The book drives to the heart of the exciting debate on the origins of life and maintenance of order in complex biological systems. It focuses on the concept of self-organization: the spontaneous emergence of order that is widely observed throughout nature. Kauffman argues that self-organization plays an important role in the Darwinian process of natural selection. Yet until now no systematic effort has been made to incorporate the concept of self-organization into evolutionary theory. The construction requirements which permit complex systems to adapt are poorly understood, as is the extent to which selection itself can yield systems able to adapt more successfully. This book explores these themes. It shows how complex systems, contrary to expectations, can spontaneously exhibit stunning degrees of order, and how this order, in turn, is essential for understanding the emergence and development of life on Earth.
 
Topics include the new biotechnology of applied molecular evolution, with its important implications for developing new drugs and vaccines; the balance between order and chaos observed in many naturally occurring systems; new insights concerning the predictive power of statistical mechanics in biology; and other major issues. Indeed, the approaches investigated here may prove to be the new center around which biological science itself will evolve. The work is written for all those interested in the cutting edge of research in the life sciences.

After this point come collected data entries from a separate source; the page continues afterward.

theorem witness_ChannelsAreIndependent :
    ([ready4, inner4][1]? = some inner4 ∧ step inner4 = .next inner4) ∧ (∃ l', stepChannel 1 [ready4, inner4] = .next l') ∧ (0 : Nat) ≠ 1 :=
  ⟨⟨rfl, rfl⟩, ⟨_, rfl⟩, by decide⟩

/-- 2^24 + 1 is halfway between two binary32 magnitudes, and the even pattern is taken; the
midpoint of the last clause is (2^25 − 1)·2^252, the first magnitude that rounds to infinity. -/
theorem witness_RoundingIsToNearestEven :
    2 * ((2 ^ 24 + 1 : ℕ) : ℤ) < patternValue .binary32 (infinityOf .binary32 - 1) +
        patternValue .binary32 (infinityOf .binary32) ∧
      2 ^ 24 + 1 < infinityOf .binary32 ∧
      |patternValue .binary32 (roundMagnitude .binary32 (2 ^ 24 + 1)) - (2 ^ 24 + 1 : ℕ)| =
        |patternValue .binary32 (2 ^ 24 + 1) - (2 ^ 24 + 1 : ℕ)| ∧
      2 ^ 24 + 1 ≠ roundMagnitude .binary32 (2 ^ 24 + 1) ∧
      patternValue .binary32 (infinityOf .binary32 - 1) +
        patternValue .binary32 (infinityOf .binary32) = 2 * (((2 ^ 25 - 1) * 2 ^ 252 : ℕ) : ℤ) := by
  decide +kernel

/-- +infinity, −infinity, a NaN, 1, −1 and −0 of binary32, for each clause. -/
theorem witness_AdditionIsIeee :
    Config.resetParams.arith = .ieee ∧ 0xFF800000 < 2 * signBit Config.resetParams.fp ∧
      NanPattern .binary32 0x7FC00000 ∧
      (InfPattern .binary32 0x7F800000 ∧ InfPattern .binary32 0xFF800000) ∧
      (FinitePattern .binary32 0x3F800000 ∧ FinitePattern .binary32 0x80000000) ∧
      patternValue .binary32 0x3F800000 + patternValue .binary32 0x80000000 ≠ 0 ∧
      patternValue .binary32 0x3F800000 + patternValue .binary32 0xBF800000 = 0 := by
  refine ⟨rfl, by decide, ⟨by decide, by decide⟩, ⟨⟨by decide, by decide⟩, by decide, by decide⟩,
    ⟨?_, ?_⟩, by decide +kernel, by decide +kernel⟩
  · show 127 < 255
    decide
  · show 0 < 255
    decide

theorem witness_ScalingIsIeee :
    Config.resetParams.arith = .ieee ∧ 0xFFFFFFFF < 2 * signBit Config.resetParams.fp ∧
      NanPattern .binary32 0xFFFFFFFF ∧ InfPattern .binary32 0xFF800000 ∧
      FinitePattern .binary32 0xFF7FFFFF := by
  refine ⟨rfl, by decide, ⟨by decide, by decide⟩, ⟨by decide, by decide⟩, ?_⟩
  show 254 < 255
  decide

/-- Infinity for the first clause; −0 and a NaN for the others. -/
theorem witness_AddingPositiveZero :
    (0xFF800000 < 2 * signWeight .binary32 ∧ fpIsNan .binary32 0xFF800000 = false ∧
      0xFF800000 ≠ signWeight .binary32) ∧
      0x80000000 = signWeight .binary32 ∧
      (0xFFFFFFFF < 2 * signWeight .binary32 ∧ fpIsNan .binary32 0xFFFFFFFF = true) := by
  decide +kernel

end Sys2Proof.Tests
end

section
/-! Rounding (rule R16, log 10): the rounded pattern before the overflow clamp is a nearest one,
even at a tie; the clamp to infinity is then a comparison with the overflow midpoint. -/

namespace Sys2Proof.Machine

/-! ### The pattern at and the pattern after an exact magnitude -/

/-- The largest pattern that stands for at most `n`, in a format without an overflow bound. -/
def truncatePattern (f : FpFormat) (n : Nat) : Nat :=
  roundShift f n * 2 ^ fracBits f + n / 2 ^ roundShift f n

/-- The kept bits fill the significand, unless nothing is dropped. -/
theorem roundShift_kept (f : FpFormat) (n : Nat) :
    (roundShift f n = 0 ∨ 2 ^ fracBits f ≤ n / 2 ^ roundShift f n) ∧
      n / 2 ^ roundShift f n < 2 ^ (fracBits f + 1) := by
  rcases Nat.lt_or_ge n (2 ^ (fracBits f + 1)) with h | h
  · have hk : roundShift f n = 0 := if_pos h
    exact ⟨.inl hk, by simpa [hk] using h⟩
  · have hk : roundShift f n = Nat.log2 n - fracBits f := if_neg (by omega)
    have hn : n ≠ 0 := (Nat.lt_of_lt_of_le (by positivity) h).ne'
    have hlog : fracBits f + 1 ≤ Nat.log2 n := (Nat.le_log2 hn).2 h
    rw [hk, Nat.le_div_iff_mul_le (by positivity), Nat.div_lt_iff_lt_mul (by positivity), ← pow_add,
      ← pow_add, show fracBits f + (Nat.log2 n - fracBits f) = Nat.log2 n by omega,
      show fracBits f + 1 + (Nat.log2 n - fracBits f) = Nat.log2 n + 1 by omega]
    exact ⟨.inr (Nat.log2_self_le hn), Nat.lt_log2_self⟩

/-- The pattern k·2^frac + q stands for q·2^k also when k = 0 and q is subnormal. -/
theorem magnitudeOf_scaled (f : FpFormat) {k q : Nat} (h1 : k = 0 ∨ 2 ^ fracBits f ≤ q)
    (h2 : q ≤ 2 ^ (fracBits f + 1)) : magnitudeOf f (k * 2 ^ fracBits f + q) = q * 2 ^ k := by
  rcases Nat.lt_or_ge q (2 ^ fracBits f) with hq | hq
  · obtain rfl : k = 0 := h1.resolve_right (by omega)
    simpa using magnitudeOf_subnormal f hq
  · exact magnitudeOf_normal f k hq h2

theorem magnitudeOf_truncatePattern (f : FpFormat) (n : Nat) :
    magnitudeOf f (truncatePattern f n) = n / 2 ^ roundShift f n * 2 ^ roundShift f n := by
  obtain ⟨h1, h2⟩ := roundShift_kept f n
  exact magnitudeOf_scaled f h1 h2.le

theorem magnitudeOf_truncatePattern_succ (f : FpFormat) (n : Nat) :
    magnitudeOf f (truncatePattern f n + 1) =
      (n / 2 ^ roundShift f n + 1) * 2 ^ roundShift f n := by
  obtain ⟨h1, h2⟩ := roundShift_kept f n
  exact magnitudeOf_scaled f (h1.imp_right (by omega)) h2

/-- The exponent part of a pattern is even: the parity is that of the kept bits. -/
theorem truncatePattern_mod_two (f : FpFormat) (n : Nat) :
    truncatePattern f n % 2 = n / 2 ^ roundShift f n % 2 := by
  have hB : 2 ^ fracBits f % 2 = 0 := by cases f <;> rfl
  unfold truncatePattern
  rw [Nat.add_mod, Nat.mul_mod, hB]
  simp

/-! ### Nearest, even at a tie -/

/-- No pattern is closer to `n` than `r`, and `r` is even when another is as close. -/
def NearestEven (f : FpFormat) (n r : Nat) : Prop :=
  ∀ m, |(magnitudeOf f r : ℤ) - n| ≤ |(magnitudeOf f m : ℤ) - n| ∧
    (|(magnitudeOf f r : ℤ) - n| = |(magnitudeOf f m : ℤ) - n| → m ≠ r → r % 2 = 0)
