/-- The telemetry of one rail (R448, R449). -/
structure RailRead where
  rail : Nat
  ok : Bool                    -- a transaction succeeded within three retries
  fails : Nat                  -- failed transactions before that
  present : Bool
  isOn : Bool
  vout : BitVec 16
  iout : BitVec 16
  deriving DecidableEq, Repr

/-- The classes of vertical signal connections (R21). -/
inductive BondClass where
  | meshPort       -- vertical mesh ports of a site pair
  | passThrough    -- leaf U to the spine through leaf L
  | leafControl    -- leaf-to-leaf clock, control and test
  | leafSpine      -- leaf L to spine
  deriving DecidableEq, Repr

/-- A group of 33 vertical bonds in which the test of R24 found `failed` bonds open or of high resistance. -/
structure BondGroup where
  folio : Nat
  cls : BondClass
  index : Nat
  failed : Nat
  deriving DecidableEq, Repr

/-- What a cold-start step found when it finished (R485, R490, R24, R364). -/
structure StartResult where
  fusesOk : Bool := true                       -- step 1: a fuse-map copy passes
  failedDomains : List Nat := []               -- steps 2, 3: domains that failed soft start for good
  abortedDomains : List (Nat × Nat) := []      -- domains that came up after so many aborts
  bondFaults : List BondGroup := []            -- step 4: groups with a failed bond
  sramFail : Bool := false                     -- step 5: a slice fails beyond its repair
  stackFail : Bool := false                    -- step 5: R304
  margins : List (Nat × MarginRead) := []      -- step 5: channel, margins
  fwCrcOk : Bool × Bool := (true, true)        -- step 6: images A and B pass their CRC
  failedSites : List (Nat × Nat × Nat) := []   -- steps 5, 6: folio, x, y of positions whose cluster fails a test
  badSpares : List (Nat × Nat × Nat) := []     -- folio, gathering, spare k that fails its test
  linkResults : List (Nat × TrainResult) := [] -- step 7
  deriving DecidableEq, Repr

/-- The components of PLDM Firmware Update (R487). -/
inductive FwComponent where
  | mgt | fw | config
  deriving DecidableEq, Repr

/-- An image or configuration copy as PLDM writes it (R487, R488). -/
structure FwImage where
  crcOk : Bool
  alive : Bool := true        -- a management image reports alive within 150 ms of its boot
  build : BitVec 32
  activeMgt : Bool            -- configuration: false A, true B
  activeFw : Bool
  linkModes : List Nat        -- configuration: 64 bytes of 0, 1 or 2
  deriving DecidableEq, Repr

/-- One access that waited in a crossing (R432). -/
structure HangAccess where
  write : Bool
  offset : BitVec 26
  domain : Nat
  requester : Nat             -- 0 context, 1 host BAR0, 2 host BAR4, 3 command processor, 4 observation path
  group : Option Grp
  queue : Option (Nat × Nat)  -- function and queue of the command that issued it
  deriving DecidableEq, Repr

/-- A transfer of a link that carries a flit: header, payload and one parity bit for each payload byte (R189, R190). -/
structure Flit where
  hdr : BitVec 32
  payload : BitVec 256
  par : BitVec 32
  deriving DecidableEq, Repr

/-- A rope record (R399) as it comes in the payload of a DATA frame of link `link`. -/
structure RopeRec where
  link : Nat
  epoch : BitVec 64
  mepoch : BitVec 64
  seq : BitVec 32
  arg : BitVec 64
  resvOk : Bool
  data : List (BitVec 8)
  deriving DecidableEq, Repr
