/-- A product accumulator with its class tag (R127). The word is unbounded above: bits over 127 are the guard bits. -/
structure Acc where
  v : Int := 0
  tag : BitVec 2 := 0
  deriving DecidableEq, Repr

/-- Who opened a chain (R138, R154): it is named even after the group has exited. -/
structure ChainOwner where
  core : Nat
  slot : Nat
  gidx : Nat
  bslot : Nat
  part : Nat
  ctx : Nat
  deriving DecidableEq, Repr

/-- The fields of a reduction handle and its progress (R223-R235). -/
structure RedHandle where
  root : Bool
  anchored : Bool
  anchor : Int
  redId : Nat
  words : Nat
  elemBase : Nat
  stream : Nat
  firstPeriod : Nat
  rbuf : Nat
  localContrib : Nat
  fabricContrib : Nat
  destKind : Nat
  outFmt : Nat
  rm : Nat
  dest : Nat
  /-- cursor of each group that used the handle, by group index -/
  cursors : NMap Nat := []
  /-- leaf: the first group that handed over, and how many words it has handed over -/
  firstGroup : Option Nat := none
  handed : Nat := 0
  /-- leaf: words waiting to be injected into the stream; the fabric cycle of the last ones and their number (R205) -/
  outQ : List (BitVec 256) := []
  lateAt : Nat := 0
  late : Nat := 0
  /-- root: local words per element accepted, and added -/
  accepted : NMap Nat := []
  added : NMap Nat := []
  /-- root: 160-bit sums with tags, window flags and folded counts per element (R231) -/
  sums : NMap Acc := []
  wlo : List Nat := []
  whi : List Nat := []
  counts : NMap Nat := []
  arrived : NMap Nat := []
  arrivals : Nat := 0
  delivered : NMap Nat := []
  /-- root: local words and fabric arrivals that wait for the root engine -/
  localQ : List (BitVec 256) := []
  fabricQ : List (BitVec 256) := []
  winLow : Bool := false
  isOver : Bool := false
  flags : BitVec 5 := 0
  /-- who created it, the address of its TD.CREATE, whether its root operation is incomplete, and host reads of
  sub-byte deliveries into the host window still awaited -/
  creator : ChainOwner := ⟨0, 0, 0, 0, 0, 0⟩
  pc : BitVec 48 := 0
  opActive : Bool := false
  merges : List Nat := []
  deriving DecidableEq, Repr

/-- What a descriptor slot holds (R244). -/
structure TdSlot where
  gen : BitVec 10 := 0
  live : Bool := false
  /-- freed or released while operations that name it are incomplete -/
  closing : Bool := false
  /-- the group whose TD.FREE has not completed -/
  freedBy : Option ChainOwner := none
  bslot : Nat := 0
  image : BitVec 512 := 0
  red : Option RedHandle := none
  deriving DecidableEq, Repr

/-- A stream buffer and the handle slot it is bound to (R260). -/
structure StreamSt where
  bound : Option Nat := none
  /-- payloads, each with its POISON bit -/
  buf : List (BitVec 256 × Bool) := []
  /-- the fabric cycle in which a flit was last put in, and how many were put in then (R205) -/
  lateAt : Nat := 0
  late : Nat := 0
  deriving DecidableEq, Repr

/-- A decoded instruction in an array queue (R139): offsets are scratch addresses of the cluster. -/
inductive MxOp where
  | init (bias : Nat) (f : BitVec 12) (held : Nat)
  | mma (a b : Nat) (k : Nat) (ext : BitVec 32) (held : Nat)
  | store (handle index : Nat)
  | redAcc (slot : Nat) (cursor : Nat)
  deriving DecidableEq, Repr

/-- One entry of an array queue with the address of its instruction. -/
structure MxEntry where
  owner : ChainOwner
  pc : BitVec 48
  op : MxOp
  /-- arrival order at the array -/
  order : Nat
  deriving DecidableEq, Repr

/-- One MXA.MMA of the current chain as the array took it. -/
structure MmaRec where
  a : Nat
  b : Nat
  k : Nat
  ext : BitVec 32
  held : Nat
  pc : BitVec 48
  /-- arrival order at the array -/
  order : Nat
  scanned : Bool := false
  multiplied : Bool := false
  deriving DecidableEq, Repr

/-- The chain in the array, in the drain buffer, or drained and not yet complete (R138-R153). -/
structure Chain where
  owner : ChainOwner
  opened : Bool := false
  pack : Nat := 0
  init : Nat := 0
  biasFmt : Nat := 0
  /-- bias elements as read -/
  bias : List Nat := []
  mmas : List MmaRec := []
  closing : Option MxOp := none
  closePc : BitVec 48 := 0
  /-- what the scans recorded for each problem (R145, R147) -/
  eA : NMap (Option Int) := []
  eB : NMap (Option Int) := []
  scaleMax : NMap (Option Int) := []
  /-- anchors of the problems, once known, and whether the accumulators hold the initial value -/
  anchors : List Int := [0, 0, 0, 0]
  started : Bool := false
  acc : NMap Acc := []
  /-- checksum accumulators CR[p][j] (8p + j), CC[p][i] (8p + i), CN[p] -/
  cr : NMap Acc := []
  cc : NMap Acc := []
  cn : NMap Acc := []
  /-- the second run of R153 -/
  acc2 : NMap Acc := []
  /-- problems with a truncated term -/
  trunc : List Nat := []
  biasOver : Bool := false
  checked : Bool := false
  flags : BitVec 5 := 0
  /-- host read of a sub-byte store into the host window that is still awaited -/
  merge : Option Nat := none
  deriving DecidableEq, Repr

/-- The matrix array of a cluster (R127, R139, R142). -/
structure MxArray where
  /-- queue of each group slot (4 * core + slot), oldest first -/
  queues : NMap (List MxEntry) := []
  current : Option Chain := none
  drain : Option Chain := none
  /-- chains whose rows have left the drain buffer and that are not yet complete -/
  drained : List Chain := []
  /-- openers of closed chains not yet complete, oldest first -/
  incomplete : List ChainOwner := []
  order : Nat := 0
  heldNext : Nat := 0
  held : List Held := []
  /-- physical upsets: footprint positions whose product cell adds wrong, and disagreeing D-stage decoders -/
  badCells : List Nat := []
  dBad : Bool := false
  deriving DecidableEq, Repr

/-- CL_MXA_EVT and CL_MXA_EVT_TIME (R155, R156). -/
structure MxEvt where
  events : Nat := 0
  suspect : Bool := false
  secondRun : Bool := false
  tagMismatch : Bool := false
  pack : BitVec 2 := 0
  problem : BitVec 2 := 0
  rowFail : BitVec 8 := 0
  colFail : BitVec 8 := 0
  cornerFail : BitVec 4 := 0
  time0 : BitVec 64 := 0
  time1 : BitVec 64 := 0
  deriving DecidableEq, Repr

p.11 Darwin's notion of natural selection can be enthroned in God's stead as the creative agency... Selection slips into place as an agency creating order from chaotic variation.
 
p.31 Borrowing a culminating phrase from my colleagues N. Packard and C. Langton, life exists at the edge of chaos.
 
p.33,34 As Jacob pointed out in "Evolution and Tinkering" (1977a; see also Jacob 1983), adaptation typically progresses through small changes involving a local search in the space of possibilities. The paradigm is one of local hill climbing via fitter mutants toward some local or global optimum... In this framework, adaptive evolution in a population is a hill-climbing process... It is intuitive from this description that the behavior of an adapting population depends on how mountainous the fitness landscape is, on how large the population is, and on the mutation rate
 
p.118 Adaptive evolution is a search process - driven by mutation, recombination, and selection - on fixed or deforming fitness landscapes. An adapting population flows over the landscape under these forces. The structure of such landscapes, smooth or rugged, governs the evolvability of populations and the sustained fitness of their members. The structure of fitness landscapes inevitably imposes limitations on adaptive search.